» **Task instructions**: From the records below, transcribe only the lines running from the one with "was parsed -/" through the one with "hold : List RxFrame := []". Keep both of those end lines.

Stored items
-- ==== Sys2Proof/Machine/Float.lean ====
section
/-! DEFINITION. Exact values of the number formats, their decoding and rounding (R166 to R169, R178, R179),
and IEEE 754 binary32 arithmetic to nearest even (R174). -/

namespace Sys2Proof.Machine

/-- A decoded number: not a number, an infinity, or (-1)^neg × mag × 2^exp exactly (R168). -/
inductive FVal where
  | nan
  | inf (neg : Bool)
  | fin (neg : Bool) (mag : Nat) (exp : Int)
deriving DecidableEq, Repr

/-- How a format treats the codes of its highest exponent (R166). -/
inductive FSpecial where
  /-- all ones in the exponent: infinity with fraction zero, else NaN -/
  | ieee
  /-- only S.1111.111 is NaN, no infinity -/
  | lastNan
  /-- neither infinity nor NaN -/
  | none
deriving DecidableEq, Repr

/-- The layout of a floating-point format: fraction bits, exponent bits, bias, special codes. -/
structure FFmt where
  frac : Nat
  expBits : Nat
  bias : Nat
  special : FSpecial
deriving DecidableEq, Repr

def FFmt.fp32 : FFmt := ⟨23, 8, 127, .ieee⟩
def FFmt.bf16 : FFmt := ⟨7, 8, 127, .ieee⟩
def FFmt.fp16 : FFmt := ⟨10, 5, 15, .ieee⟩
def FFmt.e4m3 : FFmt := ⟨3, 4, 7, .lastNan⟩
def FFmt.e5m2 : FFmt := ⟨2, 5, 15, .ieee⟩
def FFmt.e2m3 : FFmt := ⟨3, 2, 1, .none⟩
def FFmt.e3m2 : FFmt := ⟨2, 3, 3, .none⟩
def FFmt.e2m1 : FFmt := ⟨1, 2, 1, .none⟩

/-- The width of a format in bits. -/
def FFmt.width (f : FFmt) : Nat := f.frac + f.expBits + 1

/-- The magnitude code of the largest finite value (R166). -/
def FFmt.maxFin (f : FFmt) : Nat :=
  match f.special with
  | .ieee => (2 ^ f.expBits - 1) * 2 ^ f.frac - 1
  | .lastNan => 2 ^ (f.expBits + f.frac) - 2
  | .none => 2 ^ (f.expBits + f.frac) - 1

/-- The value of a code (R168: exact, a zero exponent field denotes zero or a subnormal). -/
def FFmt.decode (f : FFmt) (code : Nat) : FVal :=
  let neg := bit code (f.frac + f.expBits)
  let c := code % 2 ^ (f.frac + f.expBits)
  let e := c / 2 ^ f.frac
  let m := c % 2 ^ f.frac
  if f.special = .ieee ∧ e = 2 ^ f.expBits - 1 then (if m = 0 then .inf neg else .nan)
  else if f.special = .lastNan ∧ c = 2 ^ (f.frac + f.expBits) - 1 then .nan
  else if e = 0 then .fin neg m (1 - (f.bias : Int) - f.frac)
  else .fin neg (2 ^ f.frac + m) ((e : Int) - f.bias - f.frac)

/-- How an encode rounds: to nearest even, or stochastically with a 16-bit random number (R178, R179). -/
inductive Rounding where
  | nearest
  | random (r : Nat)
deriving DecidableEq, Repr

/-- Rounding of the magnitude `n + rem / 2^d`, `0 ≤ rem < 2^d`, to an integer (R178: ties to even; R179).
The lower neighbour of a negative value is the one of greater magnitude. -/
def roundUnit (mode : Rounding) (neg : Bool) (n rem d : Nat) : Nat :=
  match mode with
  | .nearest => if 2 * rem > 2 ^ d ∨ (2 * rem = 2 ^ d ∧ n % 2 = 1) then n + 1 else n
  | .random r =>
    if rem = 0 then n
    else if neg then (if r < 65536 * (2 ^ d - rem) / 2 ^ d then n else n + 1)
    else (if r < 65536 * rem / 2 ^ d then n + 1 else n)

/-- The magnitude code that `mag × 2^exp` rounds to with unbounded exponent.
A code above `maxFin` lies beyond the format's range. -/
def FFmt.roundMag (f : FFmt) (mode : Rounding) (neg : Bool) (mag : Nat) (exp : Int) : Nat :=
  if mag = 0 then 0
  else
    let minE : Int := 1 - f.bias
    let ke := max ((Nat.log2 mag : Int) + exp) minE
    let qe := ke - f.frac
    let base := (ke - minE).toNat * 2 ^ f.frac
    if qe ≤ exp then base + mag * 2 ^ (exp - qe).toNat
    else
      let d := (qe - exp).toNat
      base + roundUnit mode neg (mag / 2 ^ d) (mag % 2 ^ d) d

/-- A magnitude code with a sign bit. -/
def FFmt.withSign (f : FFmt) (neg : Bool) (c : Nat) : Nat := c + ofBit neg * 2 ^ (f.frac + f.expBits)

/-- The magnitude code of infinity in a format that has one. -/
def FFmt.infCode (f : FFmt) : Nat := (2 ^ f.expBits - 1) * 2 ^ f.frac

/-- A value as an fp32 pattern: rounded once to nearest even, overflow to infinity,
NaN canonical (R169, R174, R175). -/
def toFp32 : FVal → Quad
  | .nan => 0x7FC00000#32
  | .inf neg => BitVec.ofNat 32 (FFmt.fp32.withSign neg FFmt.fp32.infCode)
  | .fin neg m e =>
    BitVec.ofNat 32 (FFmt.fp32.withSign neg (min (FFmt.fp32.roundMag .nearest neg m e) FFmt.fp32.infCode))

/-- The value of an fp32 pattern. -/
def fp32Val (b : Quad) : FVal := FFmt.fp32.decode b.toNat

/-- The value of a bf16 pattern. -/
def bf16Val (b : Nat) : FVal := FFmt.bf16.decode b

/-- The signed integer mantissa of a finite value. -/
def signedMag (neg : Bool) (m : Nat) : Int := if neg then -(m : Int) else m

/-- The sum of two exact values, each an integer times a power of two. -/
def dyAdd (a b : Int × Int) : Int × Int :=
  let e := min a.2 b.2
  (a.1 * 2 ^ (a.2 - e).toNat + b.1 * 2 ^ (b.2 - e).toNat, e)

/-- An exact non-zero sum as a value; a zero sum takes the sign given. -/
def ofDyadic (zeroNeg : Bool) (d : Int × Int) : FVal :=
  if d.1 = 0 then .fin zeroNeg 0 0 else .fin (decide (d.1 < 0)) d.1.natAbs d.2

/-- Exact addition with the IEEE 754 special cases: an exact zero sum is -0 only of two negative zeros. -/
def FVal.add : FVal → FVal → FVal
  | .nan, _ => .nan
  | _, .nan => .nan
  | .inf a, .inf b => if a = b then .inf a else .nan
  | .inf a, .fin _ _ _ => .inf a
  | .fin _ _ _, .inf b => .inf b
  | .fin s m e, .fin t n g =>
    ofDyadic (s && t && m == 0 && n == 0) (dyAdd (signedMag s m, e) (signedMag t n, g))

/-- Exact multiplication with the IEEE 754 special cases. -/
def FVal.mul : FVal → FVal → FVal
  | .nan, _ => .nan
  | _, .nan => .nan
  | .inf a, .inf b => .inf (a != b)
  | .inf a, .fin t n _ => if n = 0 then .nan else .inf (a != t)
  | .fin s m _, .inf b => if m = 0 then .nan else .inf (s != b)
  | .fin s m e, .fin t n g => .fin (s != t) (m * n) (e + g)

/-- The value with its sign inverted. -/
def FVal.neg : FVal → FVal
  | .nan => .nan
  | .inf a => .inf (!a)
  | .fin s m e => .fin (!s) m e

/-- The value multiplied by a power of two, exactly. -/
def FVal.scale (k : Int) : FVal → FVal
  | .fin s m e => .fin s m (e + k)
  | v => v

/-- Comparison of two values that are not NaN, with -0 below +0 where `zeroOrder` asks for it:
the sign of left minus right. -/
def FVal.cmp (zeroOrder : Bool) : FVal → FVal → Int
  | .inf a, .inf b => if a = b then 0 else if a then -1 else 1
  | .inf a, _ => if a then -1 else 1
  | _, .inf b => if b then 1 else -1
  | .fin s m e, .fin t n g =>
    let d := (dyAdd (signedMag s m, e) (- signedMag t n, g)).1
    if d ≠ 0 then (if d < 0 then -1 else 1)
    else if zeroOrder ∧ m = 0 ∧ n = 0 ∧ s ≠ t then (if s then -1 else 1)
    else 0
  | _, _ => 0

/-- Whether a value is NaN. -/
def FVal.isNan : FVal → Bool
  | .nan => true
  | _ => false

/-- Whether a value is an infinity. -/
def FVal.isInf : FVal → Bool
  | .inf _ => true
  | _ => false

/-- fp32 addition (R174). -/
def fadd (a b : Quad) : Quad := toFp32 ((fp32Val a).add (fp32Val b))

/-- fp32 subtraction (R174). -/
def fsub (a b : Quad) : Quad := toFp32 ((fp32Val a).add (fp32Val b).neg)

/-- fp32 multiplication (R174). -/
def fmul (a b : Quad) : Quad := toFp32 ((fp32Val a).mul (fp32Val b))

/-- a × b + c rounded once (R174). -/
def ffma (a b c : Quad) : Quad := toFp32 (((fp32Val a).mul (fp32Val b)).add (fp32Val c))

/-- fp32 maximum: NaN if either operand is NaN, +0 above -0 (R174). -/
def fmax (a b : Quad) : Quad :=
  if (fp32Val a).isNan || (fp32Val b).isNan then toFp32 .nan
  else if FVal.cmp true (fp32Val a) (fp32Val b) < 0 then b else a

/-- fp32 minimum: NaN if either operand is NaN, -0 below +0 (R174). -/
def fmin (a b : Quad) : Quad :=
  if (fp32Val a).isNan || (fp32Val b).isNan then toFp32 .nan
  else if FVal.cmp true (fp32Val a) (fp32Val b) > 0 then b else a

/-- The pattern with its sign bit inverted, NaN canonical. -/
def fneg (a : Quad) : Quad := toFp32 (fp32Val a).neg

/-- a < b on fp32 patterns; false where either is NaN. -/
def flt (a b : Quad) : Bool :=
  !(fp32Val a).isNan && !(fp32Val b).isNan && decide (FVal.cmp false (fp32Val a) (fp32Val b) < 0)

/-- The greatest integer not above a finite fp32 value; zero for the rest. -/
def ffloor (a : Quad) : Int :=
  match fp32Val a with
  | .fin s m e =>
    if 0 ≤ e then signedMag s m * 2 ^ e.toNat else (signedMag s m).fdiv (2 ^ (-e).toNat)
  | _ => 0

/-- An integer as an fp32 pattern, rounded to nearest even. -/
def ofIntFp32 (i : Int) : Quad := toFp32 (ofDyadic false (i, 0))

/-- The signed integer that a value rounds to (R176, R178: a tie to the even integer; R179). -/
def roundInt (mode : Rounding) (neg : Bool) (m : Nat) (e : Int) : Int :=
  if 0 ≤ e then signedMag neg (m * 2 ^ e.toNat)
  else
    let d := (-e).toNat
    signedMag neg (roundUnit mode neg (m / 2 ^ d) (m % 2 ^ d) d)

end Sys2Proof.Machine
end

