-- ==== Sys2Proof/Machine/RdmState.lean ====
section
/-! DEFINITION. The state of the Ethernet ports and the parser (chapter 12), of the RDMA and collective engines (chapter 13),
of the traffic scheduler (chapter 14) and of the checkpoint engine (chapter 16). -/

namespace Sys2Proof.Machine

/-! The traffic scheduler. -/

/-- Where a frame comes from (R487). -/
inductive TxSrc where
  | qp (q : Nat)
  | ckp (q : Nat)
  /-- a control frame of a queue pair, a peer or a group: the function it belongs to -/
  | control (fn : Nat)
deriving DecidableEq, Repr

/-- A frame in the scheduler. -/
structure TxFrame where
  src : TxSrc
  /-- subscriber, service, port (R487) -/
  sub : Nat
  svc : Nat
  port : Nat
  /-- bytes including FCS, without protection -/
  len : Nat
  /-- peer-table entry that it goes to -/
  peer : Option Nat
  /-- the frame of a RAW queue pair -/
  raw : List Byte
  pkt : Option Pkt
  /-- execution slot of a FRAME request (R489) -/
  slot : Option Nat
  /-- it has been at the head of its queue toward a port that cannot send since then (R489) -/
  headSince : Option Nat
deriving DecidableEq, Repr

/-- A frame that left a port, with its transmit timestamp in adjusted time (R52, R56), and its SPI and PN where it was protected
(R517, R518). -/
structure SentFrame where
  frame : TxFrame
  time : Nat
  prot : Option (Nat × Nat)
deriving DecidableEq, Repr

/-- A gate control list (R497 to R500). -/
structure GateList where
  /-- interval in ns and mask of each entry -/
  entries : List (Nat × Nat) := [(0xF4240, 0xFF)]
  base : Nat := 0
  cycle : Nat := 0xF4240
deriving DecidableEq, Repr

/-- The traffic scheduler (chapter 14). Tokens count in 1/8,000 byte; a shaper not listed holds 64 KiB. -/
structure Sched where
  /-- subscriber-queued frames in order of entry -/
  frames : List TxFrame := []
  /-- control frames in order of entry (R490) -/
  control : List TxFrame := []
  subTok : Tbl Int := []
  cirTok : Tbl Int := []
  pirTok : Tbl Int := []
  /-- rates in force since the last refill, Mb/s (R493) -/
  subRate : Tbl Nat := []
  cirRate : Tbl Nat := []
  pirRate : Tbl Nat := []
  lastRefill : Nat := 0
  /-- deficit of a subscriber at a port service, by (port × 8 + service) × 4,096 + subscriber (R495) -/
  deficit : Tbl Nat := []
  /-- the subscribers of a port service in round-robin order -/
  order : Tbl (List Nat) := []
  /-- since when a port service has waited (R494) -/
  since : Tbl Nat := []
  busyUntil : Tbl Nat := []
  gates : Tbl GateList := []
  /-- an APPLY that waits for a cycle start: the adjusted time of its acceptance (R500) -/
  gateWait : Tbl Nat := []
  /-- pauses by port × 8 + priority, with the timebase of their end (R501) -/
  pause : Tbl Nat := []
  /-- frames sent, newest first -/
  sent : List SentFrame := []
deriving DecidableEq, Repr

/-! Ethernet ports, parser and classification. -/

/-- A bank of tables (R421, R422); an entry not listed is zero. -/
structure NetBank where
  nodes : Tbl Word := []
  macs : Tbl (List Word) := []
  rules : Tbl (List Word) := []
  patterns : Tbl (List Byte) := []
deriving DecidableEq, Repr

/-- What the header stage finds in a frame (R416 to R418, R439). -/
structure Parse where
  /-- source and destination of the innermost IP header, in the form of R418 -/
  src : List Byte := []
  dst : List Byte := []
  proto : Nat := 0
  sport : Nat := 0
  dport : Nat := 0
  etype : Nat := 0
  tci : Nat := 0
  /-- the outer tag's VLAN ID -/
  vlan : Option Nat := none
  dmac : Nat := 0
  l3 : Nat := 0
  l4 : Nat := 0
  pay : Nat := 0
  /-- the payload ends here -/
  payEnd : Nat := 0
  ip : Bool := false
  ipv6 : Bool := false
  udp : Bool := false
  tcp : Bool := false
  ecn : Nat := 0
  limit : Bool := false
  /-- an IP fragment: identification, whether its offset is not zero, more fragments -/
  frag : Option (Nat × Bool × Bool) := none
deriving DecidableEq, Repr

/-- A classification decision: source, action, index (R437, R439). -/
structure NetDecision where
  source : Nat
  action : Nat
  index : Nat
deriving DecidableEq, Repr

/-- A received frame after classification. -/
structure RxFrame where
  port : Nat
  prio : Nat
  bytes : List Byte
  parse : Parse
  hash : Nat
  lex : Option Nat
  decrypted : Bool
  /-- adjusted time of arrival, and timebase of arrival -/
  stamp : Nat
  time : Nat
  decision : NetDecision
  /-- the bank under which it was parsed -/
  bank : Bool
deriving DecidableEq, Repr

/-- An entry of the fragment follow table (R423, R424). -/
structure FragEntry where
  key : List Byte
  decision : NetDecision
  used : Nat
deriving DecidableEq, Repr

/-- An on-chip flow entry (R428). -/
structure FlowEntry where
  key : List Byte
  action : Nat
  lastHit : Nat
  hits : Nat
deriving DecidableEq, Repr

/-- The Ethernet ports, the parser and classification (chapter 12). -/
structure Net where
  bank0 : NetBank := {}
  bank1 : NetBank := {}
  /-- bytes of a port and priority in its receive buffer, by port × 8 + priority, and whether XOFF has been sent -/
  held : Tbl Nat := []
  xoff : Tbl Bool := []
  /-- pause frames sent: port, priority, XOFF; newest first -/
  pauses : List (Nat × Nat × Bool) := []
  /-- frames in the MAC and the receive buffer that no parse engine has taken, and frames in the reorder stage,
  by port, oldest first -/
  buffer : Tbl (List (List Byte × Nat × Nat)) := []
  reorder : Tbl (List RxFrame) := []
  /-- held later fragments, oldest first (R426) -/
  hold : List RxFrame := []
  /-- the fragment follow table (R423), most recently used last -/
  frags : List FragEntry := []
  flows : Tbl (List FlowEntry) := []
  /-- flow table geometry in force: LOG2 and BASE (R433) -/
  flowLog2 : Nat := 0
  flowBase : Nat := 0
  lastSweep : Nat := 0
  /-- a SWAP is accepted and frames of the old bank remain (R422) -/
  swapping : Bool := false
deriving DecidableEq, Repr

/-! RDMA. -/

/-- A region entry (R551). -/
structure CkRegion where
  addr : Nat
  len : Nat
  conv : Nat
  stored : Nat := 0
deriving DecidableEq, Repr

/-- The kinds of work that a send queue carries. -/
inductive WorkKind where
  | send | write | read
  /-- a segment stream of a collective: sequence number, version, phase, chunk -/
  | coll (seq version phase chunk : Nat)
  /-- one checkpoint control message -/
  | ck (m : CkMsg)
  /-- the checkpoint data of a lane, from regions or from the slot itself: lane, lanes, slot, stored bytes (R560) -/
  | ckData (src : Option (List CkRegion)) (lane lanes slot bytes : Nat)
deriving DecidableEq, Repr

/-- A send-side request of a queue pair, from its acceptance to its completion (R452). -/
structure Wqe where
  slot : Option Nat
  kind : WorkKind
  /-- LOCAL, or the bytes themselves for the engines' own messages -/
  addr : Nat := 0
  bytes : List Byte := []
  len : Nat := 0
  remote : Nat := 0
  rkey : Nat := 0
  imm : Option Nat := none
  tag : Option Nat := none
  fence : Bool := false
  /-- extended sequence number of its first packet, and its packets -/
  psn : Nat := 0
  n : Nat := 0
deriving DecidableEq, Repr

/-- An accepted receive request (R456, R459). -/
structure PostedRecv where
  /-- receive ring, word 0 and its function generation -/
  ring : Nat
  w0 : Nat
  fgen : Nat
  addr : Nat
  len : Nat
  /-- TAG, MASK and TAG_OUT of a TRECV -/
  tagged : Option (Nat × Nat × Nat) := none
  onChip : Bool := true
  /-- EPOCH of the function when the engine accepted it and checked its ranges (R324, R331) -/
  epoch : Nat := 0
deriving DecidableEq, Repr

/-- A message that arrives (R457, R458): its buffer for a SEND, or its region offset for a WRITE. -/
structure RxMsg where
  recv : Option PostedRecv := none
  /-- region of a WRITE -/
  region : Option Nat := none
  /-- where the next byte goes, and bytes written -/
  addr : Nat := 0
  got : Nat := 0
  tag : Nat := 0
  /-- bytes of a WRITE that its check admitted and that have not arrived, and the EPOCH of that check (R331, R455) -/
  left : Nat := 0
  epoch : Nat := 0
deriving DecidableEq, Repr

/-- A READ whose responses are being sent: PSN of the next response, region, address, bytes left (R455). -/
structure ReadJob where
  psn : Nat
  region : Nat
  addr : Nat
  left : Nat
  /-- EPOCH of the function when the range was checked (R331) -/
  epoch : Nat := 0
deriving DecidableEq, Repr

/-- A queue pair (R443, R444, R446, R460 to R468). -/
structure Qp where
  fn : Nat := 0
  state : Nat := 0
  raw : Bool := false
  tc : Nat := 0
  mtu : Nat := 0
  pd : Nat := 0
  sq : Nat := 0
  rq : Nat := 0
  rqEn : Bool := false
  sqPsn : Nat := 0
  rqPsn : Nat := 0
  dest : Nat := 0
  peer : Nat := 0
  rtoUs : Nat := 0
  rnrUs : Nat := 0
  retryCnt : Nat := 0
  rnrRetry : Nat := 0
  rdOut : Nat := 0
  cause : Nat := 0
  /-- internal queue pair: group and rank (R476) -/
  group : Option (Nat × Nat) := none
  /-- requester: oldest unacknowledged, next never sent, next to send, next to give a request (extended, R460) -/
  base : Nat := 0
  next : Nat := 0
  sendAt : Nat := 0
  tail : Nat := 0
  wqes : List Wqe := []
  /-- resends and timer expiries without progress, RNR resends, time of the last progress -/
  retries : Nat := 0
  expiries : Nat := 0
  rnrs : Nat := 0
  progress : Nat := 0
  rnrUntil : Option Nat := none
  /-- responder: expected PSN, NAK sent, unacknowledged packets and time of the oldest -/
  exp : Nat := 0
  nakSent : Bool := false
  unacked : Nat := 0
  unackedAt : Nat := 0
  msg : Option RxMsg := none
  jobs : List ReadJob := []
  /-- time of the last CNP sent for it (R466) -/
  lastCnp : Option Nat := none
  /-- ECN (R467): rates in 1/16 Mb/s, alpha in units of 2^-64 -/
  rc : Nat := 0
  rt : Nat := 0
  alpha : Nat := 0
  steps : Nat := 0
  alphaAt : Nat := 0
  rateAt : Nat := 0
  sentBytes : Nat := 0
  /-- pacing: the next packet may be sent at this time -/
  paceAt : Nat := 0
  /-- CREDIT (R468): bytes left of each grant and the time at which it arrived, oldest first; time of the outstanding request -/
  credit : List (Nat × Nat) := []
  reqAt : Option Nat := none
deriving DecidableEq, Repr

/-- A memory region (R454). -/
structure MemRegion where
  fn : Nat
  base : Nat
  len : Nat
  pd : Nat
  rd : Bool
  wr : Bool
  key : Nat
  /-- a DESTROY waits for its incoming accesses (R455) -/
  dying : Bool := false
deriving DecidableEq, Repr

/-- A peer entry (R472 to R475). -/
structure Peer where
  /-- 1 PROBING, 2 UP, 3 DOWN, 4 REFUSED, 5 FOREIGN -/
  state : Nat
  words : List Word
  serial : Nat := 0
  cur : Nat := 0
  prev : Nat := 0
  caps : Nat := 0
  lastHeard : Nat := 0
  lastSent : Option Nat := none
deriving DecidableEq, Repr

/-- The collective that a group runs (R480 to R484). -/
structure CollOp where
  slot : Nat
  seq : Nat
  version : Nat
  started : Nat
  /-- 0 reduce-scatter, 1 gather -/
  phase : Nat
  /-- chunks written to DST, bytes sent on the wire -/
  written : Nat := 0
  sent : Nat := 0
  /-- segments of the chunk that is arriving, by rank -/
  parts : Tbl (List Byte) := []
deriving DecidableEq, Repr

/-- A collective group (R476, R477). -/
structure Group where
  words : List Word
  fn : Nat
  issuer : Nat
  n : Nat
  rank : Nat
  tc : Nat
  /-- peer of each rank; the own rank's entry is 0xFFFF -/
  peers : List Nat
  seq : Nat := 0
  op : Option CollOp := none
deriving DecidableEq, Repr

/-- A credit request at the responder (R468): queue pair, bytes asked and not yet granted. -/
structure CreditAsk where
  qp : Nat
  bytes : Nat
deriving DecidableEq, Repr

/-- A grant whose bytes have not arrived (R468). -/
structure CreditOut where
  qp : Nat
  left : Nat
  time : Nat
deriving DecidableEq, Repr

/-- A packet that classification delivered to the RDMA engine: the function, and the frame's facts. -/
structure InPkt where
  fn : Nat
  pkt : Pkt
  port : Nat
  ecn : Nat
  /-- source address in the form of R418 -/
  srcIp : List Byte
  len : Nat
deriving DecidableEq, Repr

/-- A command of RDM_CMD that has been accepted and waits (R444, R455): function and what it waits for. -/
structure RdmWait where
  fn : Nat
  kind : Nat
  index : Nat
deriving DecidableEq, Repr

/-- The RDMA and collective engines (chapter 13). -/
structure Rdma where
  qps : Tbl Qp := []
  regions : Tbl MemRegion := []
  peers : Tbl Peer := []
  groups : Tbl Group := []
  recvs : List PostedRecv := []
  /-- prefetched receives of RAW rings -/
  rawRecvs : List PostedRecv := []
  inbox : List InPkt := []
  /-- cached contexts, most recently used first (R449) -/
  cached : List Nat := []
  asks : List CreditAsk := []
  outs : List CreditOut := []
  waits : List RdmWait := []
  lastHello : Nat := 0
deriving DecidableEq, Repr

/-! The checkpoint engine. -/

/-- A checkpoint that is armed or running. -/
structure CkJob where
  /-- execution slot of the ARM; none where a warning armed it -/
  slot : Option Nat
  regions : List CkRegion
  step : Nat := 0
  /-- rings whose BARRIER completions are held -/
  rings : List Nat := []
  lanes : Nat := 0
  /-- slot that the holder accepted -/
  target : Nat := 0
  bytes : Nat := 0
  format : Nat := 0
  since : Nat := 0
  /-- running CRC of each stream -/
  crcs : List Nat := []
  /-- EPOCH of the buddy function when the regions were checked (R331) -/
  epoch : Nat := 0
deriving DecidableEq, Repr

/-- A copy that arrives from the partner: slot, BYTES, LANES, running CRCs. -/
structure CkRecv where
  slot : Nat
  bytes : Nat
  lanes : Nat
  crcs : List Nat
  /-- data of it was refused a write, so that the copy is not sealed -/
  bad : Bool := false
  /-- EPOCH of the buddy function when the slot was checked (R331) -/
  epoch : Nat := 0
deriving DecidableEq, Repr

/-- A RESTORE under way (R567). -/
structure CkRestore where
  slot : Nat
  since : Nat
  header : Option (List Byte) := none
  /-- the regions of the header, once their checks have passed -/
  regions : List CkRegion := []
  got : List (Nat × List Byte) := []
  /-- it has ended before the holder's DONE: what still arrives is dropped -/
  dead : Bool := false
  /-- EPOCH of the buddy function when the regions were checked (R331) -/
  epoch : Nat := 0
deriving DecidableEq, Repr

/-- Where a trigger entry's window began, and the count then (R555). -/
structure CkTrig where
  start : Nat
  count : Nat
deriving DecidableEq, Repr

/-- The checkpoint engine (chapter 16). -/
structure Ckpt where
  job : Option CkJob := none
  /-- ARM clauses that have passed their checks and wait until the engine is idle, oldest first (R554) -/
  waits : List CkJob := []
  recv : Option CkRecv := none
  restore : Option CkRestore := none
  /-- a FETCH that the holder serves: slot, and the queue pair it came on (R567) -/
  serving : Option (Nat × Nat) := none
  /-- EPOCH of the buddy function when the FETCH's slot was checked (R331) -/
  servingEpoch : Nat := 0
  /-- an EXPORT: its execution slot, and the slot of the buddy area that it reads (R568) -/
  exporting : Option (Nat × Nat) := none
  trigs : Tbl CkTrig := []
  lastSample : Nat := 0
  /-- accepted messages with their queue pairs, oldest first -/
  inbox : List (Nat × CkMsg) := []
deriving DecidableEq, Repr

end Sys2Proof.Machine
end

» **Solution to this exercise**:
  /-- the bank under which it was parsed -/
  bank : Bool
deriving DecidableEq, Repr

/-- An entry of the fragment follow table (R423, R424). -/
structure FragEntry where
  key : List Byte
  decision : NetDecision
  used : Nat
deriving DecidableEq, Repr

/-- An on-chip flow entry (R428). -/
structure FlowEntry where
  key : List Byte
  action : Nat
  lastHit : Nat
  hits : Nat
deriving DecidableEq, Repr

/-- The Ethernet ports, the parser and classification (chapter 12). -/
structure Net where
  bank0 : NetBank := {}
  bank1 : NetBank := {}
  /-- bytes of a port and priority in its receive buffer, by port × 8 + priority, and whether XOFF has been sent -/
  held : Tbl Nat := []
  xoff : Tbl Bool := []
  /-- pause frames sent: port, priority, XOFF; newest first -/
  pauses : List (Nat × Nat × Bool) := []
  /-- frames in the MAC and the receive buffer that no parse engine has taken, and frames in the reorder stage,
  by port, oldest first -/
  buffer : Tbl (List (List Byte × Nat × Nat)) := []
  reorder : Tbl (List RxFrame) := []
  /-- held later fragments, oldest first (R426) -/
  hold : List RxFrame := []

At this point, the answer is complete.